>>>>>

/-- The final back drive d and the modelled light L at back resolution, from the rows of COLR's picture. -/
def State.dualField (s : State) (n : Nat) (rows : List Row) : Plane × Plane :=
  let c := s.cfg n
  let e := s.dualEff n
  let rx := s.act (F.dualCtrlPsfRx n)
  let tapH := s.psfTap (F.dualPsfHTapEven n) (F.dualPsfHTapOdd n)
  let tapV := s.psfTap (F.dualPsfVTapEven n) (F.dualPsfVTapOdd n)
  let m := maxFilter (s.act (F.dualCtrlMaxRx n)) e.maxRy (backTarget c.backHdiv c.backVdiv (s.backCols n) rows)
  let d := refineN rx e.psfRy tapH tapV m e.iter
  (d, blur rx e.psfRy tapH tapV d)

/-- Front row y of DUAL and the number of its samples that clip (R95, R96). -/
def State.dualFront (s : State) (n : Nat) (l : Plane) (y : Nat) (target : Row) : Row × Nat :=
  let c := s.cfg n
  let e := s.dualEff n
  let lmin := s.act (F.dualLMinValue n)
  let raw := fun comp x =>
    let light := max (upsample c.backHdiv c.backVdiv (e.vup == 1) l y x) lmin
    let t := (target.comp comp).getD x 0
    if light = 0 then Config.dualByZero t else (rheDiv (t * 2 ^ 18 : Nat) light).toNat
  let w := target.c0.length
  let un := mkRow w raw
  let clips := fun l : List Nat => (l.filter (decide <| 0x40000 < ·)).length
  let cut := mkRow w fun comp x => min 0x40000 ((un.comp comp).getD x 0)
  let drive := if s.actOn (F.dualCtrlFlutEn n) then
      mkRow w fun comp x => lut1d 6 (fun k => s.tbl n 4 0 (s.act (F.dualCtrlTblBank n)) (4096 * comp + k))
        ((cut.comp comp).getD x 0)
    else cut
  (drive, clips un.c0 + clips un.c1 + clips un.c2)

/-- The 12-bit codes of back row v (R96). -/
def State.dualCodes (s : State) (n : Nat) (d : Plane) (v : Nat) : List Nat :=
  (d.getD v []).map fun x =>
    let y := if s.actOn (F.dualCtrlBlutEn n) then lut1d 6 (s.tbl n 4 1 (s.act (F.dualCtrlTblBank n))) x else x
    (rhe 18 ((min 0x40000 y * 4095 : Nat) : Int)).toNat

/-- Where back row v of `cols` codes is written to the field buffer, and by which reach: master, address, bytes. -/
def State.dualRun (s : State) (n v cols : Nat) : Nat × Nat × Nat :=
  let reaches := match (s.cfg n).stage 4 with
    | some st => st.reaches
    | none => []
  (0x60 + reaches.getD (v % max 1 reaches.length) 0, 32 * s.act (F.dualFieldBaseAddr n) + 32 * s.act (F.dualFieldStrideBytes n) * v, 2 * cols)

/-- Back row v's codes written to the field buffer by the reach that forms it (R96). -/
def State.dualStore (s : State) (n v : Nat) (codes : List Nat) : State :=
  if !(s.cfg n).has 4 || !s.hasLanded (R.dualFieldBase n) then s
  else
    let r := s.dualRun n v codes.length
    s.storeAs r.1 r.2.1 ((codes.map fun q => leBytes 2 q).flatten)

end Sys2Proof.Machine
end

<<<<<

Go through the lines above. Select every one that has the string "reaches".

  let reaches := match (s.cfg n).stage 4 with
    | some st => st.reaches
  (0x60 + reaches.getD (v % max 1 reaches.length) 0, 32 * s.act (F.dualFieldBaseAddr n) + 32 * s.act (F.dualFieldStrideBytes n) * v, 2 * cols)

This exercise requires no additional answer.